-- RECORDS PROVIDED --
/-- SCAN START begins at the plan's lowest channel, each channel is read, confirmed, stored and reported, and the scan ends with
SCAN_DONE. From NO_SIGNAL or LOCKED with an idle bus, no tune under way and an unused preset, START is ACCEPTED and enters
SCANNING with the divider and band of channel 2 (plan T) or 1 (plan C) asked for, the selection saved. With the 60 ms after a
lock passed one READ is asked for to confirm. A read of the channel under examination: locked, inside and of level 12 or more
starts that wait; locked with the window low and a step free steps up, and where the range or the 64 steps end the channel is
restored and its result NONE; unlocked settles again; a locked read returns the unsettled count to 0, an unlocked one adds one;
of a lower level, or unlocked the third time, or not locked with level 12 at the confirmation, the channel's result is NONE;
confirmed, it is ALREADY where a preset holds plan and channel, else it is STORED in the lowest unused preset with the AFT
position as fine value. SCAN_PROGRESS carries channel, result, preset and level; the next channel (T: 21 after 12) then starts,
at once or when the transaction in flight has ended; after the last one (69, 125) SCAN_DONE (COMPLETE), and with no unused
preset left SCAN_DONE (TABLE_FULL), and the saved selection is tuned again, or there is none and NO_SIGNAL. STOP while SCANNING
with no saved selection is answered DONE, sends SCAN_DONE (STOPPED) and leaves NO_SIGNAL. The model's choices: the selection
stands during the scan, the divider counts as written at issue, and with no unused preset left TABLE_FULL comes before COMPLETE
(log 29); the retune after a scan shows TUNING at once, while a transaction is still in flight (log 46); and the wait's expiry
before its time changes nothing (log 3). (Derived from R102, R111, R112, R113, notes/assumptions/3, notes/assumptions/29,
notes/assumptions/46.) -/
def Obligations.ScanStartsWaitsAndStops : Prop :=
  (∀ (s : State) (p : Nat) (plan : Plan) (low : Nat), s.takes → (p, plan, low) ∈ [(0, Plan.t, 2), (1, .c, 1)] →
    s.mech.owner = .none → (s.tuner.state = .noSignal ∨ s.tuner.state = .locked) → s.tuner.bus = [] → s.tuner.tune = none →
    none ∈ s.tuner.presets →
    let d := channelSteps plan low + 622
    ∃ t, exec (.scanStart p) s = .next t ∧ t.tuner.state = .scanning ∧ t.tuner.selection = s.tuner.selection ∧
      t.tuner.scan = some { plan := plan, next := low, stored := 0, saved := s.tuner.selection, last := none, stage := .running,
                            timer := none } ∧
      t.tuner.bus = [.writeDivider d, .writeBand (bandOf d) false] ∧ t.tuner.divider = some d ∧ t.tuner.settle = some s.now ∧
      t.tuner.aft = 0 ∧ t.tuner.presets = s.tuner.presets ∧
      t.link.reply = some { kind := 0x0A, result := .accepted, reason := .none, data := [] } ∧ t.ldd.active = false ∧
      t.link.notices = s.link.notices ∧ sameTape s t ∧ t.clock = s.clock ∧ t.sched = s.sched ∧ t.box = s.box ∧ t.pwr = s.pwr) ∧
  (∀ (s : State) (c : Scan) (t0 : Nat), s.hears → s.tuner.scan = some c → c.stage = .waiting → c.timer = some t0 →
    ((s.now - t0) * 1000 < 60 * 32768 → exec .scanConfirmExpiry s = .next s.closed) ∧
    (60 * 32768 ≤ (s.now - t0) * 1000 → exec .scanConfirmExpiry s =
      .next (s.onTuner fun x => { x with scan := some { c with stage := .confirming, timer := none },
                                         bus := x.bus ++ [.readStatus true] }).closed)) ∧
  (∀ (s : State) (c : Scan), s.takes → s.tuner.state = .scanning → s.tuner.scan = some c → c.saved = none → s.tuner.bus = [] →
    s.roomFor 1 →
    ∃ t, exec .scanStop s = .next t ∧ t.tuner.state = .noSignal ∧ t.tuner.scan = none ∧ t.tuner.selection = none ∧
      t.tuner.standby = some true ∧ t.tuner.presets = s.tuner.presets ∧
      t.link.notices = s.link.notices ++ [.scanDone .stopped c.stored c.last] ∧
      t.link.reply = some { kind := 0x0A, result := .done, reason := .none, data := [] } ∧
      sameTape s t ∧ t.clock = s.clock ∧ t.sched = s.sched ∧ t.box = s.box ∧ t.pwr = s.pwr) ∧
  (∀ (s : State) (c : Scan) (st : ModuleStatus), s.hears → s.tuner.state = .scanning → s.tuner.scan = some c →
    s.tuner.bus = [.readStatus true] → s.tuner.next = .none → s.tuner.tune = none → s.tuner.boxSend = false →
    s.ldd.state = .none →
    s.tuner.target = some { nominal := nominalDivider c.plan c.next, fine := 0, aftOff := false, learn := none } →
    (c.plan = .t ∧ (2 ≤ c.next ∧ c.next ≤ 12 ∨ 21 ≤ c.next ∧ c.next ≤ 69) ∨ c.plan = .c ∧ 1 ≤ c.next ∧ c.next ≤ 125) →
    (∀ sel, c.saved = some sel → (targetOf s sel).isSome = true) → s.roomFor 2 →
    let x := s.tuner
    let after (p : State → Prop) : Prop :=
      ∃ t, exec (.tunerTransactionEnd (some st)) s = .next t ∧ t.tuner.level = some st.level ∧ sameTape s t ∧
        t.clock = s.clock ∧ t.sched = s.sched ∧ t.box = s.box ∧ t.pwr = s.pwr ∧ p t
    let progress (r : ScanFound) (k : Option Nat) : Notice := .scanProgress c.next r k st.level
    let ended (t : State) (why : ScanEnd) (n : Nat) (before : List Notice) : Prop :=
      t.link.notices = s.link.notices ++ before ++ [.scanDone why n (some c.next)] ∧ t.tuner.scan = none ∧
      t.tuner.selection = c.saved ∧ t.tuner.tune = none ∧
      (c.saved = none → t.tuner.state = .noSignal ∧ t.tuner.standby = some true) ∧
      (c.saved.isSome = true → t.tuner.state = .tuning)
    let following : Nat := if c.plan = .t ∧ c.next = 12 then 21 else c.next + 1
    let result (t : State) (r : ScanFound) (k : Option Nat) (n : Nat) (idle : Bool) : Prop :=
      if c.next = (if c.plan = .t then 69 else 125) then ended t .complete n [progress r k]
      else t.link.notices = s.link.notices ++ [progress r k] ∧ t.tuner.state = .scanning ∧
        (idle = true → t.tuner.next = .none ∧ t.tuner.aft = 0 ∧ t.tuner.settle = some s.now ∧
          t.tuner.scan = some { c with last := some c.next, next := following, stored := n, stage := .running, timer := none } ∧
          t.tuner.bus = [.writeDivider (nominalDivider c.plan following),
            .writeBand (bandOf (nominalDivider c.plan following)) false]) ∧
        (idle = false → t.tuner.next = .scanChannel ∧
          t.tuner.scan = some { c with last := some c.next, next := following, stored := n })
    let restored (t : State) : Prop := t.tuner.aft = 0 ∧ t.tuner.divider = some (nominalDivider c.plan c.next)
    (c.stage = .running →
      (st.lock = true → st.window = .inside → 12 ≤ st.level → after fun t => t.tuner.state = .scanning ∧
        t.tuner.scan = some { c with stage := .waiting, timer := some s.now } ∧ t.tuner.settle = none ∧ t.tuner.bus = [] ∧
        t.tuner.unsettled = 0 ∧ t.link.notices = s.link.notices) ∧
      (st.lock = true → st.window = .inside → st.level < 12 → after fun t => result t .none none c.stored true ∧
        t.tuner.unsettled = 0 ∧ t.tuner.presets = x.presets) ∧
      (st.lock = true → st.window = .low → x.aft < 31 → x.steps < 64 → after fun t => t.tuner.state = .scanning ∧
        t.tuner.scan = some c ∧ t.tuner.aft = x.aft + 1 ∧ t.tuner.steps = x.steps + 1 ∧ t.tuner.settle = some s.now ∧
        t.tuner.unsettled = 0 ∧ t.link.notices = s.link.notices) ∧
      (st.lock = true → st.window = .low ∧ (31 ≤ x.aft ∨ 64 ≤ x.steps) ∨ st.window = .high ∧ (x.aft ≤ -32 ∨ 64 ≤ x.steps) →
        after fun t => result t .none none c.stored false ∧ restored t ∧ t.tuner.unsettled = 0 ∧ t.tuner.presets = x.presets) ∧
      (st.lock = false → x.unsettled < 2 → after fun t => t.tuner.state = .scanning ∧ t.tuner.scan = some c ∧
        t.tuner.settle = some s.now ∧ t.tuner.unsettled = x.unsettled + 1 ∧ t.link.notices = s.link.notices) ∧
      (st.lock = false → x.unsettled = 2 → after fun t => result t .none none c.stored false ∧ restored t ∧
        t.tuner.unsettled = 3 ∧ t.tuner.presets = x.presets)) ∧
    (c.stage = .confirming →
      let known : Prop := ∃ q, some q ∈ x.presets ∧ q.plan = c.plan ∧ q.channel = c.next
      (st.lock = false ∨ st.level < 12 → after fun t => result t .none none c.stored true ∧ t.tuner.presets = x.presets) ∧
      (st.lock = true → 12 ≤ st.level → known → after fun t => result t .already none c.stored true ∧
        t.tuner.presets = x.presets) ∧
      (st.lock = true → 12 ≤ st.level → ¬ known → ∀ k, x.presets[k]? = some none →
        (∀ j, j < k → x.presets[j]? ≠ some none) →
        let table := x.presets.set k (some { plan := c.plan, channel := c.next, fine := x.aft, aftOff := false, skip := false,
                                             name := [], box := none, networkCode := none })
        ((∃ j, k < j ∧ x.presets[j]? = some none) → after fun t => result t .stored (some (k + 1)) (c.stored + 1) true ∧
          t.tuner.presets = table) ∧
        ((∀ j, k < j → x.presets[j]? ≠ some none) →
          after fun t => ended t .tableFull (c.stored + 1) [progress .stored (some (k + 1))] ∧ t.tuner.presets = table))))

...

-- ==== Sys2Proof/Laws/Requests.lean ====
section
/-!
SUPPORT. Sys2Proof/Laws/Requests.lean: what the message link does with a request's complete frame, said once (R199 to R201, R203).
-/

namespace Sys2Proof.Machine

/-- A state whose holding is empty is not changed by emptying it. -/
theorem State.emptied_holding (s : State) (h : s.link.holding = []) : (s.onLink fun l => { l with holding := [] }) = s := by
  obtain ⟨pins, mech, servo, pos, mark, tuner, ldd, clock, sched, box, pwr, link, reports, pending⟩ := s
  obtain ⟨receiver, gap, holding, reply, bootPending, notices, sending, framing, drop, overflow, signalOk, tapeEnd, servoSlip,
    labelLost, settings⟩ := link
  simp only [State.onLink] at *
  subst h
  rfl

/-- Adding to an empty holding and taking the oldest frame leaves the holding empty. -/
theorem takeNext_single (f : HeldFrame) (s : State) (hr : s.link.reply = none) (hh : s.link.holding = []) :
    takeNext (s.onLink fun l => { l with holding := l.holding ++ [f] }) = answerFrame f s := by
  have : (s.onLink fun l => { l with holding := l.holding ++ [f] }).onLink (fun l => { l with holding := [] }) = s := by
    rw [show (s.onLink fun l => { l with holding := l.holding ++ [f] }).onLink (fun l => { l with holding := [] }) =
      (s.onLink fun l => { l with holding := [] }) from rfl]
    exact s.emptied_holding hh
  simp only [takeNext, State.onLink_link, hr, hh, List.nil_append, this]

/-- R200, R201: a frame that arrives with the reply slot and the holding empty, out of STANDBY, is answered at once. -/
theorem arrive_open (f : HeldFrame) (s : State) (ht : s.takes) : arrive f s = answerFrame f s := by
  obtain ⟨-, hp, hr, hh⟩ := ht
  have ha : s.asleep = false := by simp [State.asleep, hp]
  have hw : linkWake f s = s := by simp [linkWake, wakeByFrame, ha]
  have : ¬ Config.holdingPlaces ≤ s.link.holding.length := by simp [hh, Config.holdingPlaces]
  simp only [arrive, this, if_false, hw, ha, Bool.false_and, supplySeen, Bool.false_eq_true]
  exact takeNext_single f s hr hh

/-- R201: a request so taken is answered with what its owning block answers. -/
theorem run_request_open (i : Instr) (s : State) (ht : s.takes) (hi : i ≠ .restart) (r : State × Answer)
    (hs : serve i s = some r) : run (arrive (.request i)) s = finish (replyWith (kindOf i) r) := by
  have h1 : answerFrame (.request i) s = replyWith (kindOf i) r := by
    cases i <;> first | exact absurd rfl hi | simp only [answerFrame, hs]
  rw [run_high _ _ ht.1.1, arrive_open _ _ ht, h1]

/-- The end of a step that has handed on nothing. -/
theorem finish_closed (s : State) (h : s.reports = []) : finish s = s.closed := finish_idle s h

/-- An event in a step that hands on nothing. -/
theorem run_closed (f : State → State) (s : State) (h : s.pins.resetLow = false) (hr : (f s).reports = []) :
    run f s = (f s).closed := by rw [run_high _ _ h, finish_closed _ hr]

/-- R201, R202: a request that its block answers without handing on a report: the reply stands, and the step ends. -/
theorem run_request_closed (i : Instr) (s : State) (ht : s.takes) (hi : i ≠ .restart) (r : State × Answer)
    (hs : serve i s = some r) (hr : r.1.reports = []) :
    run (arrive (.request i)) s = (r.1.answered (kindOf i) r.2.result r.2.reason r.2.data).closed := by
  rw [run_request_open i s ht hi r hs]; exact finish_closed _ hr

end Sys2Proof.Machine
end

==

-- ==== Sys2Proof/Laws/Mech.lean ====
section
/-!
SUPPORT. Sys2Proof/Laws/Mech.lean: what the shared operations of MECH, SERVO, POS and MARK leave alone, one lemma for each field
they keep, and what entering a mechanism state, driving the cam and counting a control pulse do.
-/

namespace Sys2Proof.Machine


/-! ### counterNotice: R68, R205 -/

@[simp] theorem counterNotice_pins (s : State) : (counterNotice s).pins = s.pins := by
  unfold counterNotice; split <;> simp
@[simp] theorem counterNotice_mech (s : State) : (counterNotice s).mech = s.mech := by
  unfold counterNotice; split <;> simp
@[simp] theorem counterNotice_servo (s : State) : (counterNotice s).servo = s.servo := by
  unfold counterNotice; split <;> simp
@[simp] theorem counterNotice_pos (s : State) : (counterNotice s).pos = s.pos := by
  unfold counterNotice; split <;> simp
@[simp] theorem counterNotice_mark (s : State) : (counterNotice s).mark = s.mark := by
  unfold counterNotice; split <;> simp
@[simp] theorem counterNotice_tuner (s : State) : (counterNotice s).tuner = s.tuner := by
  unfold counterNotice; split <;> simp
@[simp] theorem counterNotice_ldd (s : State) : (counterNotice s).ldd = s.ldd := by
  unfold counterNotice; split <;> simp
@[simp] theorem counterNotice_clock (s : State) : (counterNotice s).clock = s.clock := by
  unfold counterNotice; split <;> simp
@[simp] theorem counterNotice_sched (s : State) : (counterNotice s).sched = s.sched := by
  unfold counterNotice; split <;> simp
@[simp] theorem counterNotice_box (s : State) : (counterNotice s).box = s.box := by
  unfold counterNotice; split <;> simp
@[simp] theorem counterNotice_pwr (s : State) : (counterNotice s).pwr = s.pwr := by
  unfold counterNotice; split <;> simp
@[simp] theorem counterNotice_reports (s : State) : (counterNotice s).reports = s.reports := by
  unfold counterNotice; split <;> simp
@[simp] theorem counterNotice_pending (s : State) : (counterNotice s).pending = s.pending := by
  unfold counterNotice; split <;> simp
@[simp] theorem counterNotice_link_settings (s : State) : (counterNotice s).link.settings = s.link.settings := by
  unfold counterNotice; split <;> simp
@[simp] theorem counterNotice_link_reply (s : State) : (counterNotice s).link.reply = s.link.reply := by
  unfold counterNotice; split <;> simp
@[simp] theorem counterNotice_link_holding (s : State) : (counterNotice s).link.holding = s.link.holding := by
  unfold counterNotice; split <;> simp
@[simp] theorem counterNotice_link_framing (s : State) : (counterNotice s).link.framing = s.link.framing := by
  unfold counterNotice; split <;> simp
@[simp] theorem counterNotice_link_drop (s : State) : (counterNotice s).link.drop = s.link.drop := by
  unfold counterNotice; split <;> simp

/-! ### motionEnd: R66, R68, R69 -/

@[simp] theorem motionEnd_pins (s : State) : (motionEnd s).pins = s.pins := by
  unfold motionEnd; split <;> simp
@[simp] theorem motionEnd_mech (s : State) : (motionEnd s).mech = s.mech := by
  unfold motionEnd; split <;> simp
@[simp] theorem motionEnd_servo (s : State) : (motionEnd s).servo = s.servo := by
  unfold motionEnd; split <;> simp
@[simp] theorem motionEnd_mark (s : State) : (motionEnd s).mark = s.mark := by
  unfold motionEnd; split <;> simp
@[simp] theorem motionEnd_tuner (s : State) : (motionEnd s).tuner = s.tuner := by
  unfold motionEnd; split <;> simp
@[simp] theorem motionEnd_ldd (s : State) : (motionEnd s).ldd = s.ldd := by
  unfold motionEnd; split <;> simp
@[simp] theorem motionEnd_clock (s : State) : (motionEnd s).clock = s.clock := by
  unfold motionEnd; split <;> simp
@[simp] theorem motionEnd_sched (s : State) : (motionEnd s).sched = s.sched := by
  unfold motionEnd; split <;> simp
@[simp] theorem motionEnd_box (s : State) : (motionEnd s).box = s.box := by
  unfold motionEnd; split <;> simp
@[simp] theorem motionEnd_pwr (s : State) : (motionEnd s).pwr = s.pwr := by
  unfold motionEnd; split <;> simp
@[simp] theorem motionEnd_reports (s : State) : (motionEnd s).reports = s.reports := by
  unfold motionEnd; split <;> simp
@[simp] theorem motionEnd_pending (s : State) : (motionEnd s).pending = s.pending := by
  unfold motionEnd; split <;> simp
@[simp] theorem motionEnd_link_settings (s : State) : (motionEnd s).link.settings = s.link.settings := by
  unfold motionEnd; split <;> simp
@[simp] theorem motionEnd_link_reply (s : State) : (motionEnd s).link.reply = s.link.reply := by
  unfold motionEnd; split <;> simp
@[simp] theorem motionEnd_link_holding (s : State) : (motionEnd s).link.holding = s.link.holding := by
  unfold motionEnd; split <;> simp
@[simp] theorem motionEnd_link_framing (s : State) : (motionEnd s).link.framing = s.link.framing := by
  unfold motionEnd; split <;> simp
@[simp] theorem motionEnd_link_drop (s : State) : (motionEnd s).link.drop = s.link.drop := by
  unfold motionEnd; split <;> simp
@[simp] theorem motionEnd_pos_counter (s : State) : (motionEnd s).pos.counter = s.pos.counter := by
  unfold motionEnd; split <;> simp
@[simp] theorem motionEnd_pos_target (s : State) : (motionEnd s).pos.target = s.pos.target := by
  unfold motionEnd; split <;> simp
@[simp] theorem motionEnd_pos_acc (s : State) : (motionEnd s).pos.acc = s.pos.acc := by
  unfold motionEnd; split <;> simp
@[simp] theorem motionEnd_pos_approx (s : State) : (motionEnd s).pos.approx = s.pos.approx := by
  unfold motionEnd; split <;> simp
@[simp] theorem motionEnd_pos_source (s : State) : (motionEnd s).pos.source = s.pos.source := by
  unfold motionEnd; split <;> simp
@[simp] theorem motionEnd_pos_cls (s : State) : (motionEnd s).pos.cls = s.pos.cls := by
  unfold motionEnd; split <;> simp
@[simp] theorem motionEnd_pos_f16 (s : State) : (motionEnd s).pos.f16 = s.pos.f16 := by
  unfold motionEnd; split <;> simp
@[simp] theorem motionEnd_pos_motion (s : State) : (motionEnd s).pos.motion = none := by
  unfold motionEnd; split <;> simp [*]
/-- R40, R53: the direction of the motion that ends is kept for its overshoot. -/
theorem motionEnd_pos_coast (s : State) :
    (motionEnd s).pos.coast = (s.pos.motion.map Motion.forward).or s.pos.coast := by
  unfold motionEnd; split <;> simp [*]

-- EXERCISE DETAILS --
All that is wanted is a faithful reproduction of the line above with "t.link.notices = s.link.notices ++ [.scanDone", the line with "let ended (t", and every line in between.

-- RESPONSE TO THE TASK --
      t.link.notices = s.link.notices ++ [.scanDone .stopped c.stored c.last] ∧
      t.link.reply = some { kind := 0x0A, result := .done, reason := .none, data := [] } ∧
      sameTape s t ∧ t.clock = s.clock ∧ t.sched = s.sched ∧ t.box = s.box ∧ t.pwr = s.pwr) ∧
  (∀ (s : State) (c : Scan) (st : ModuleStatus), s.hears → s.tuner.state = .scanning → s.tuner.scan = some c →
    s.tuner.bus = [.readStatus true] → s.tuner.next = .none → s.tuner.tune = none → s.tuner.boxSend = false →
    s.ldd.state = .none →
    s.tuner.target = some { nominal := nominalDivider c.plan c.next, fine := 0, aftOff := false, learn := none } →
    (c.plan = .t ∧ (2 ≤ c.next ∧ c.next ≤ 12 ∨ 21 ≤ c.next ∧ c.next ≤ 69) ∨ c.plan = .c ∧ 1 ≤ c.next ∧ c.next ≤ 125) →
    (∀ sel, c.saved = some sel → (targetOf s sel).isSome = true) → s.roomFor 2 →
    let x := s.tuner
    let after (p : State → Prop) : Prop :=
      ∃ t, exec (.tunerTransactionEnd (some st)) s = .next t ∧ t.tuner.level = some st.level ∧ sameTape s t ∧
        t.clock = s.clock ∧ t.sched = s.sched ∧ t.box = s.box ∧ t.pwr = s.pwr ∧ p t
    let progress (r : ScanFound) (k : Option Nat) : Notice := .scanProgress c.next r k st.level
    let ended (t : State) (why : ScanEnd) (n : Nat) (before : List Notice) : Prop :=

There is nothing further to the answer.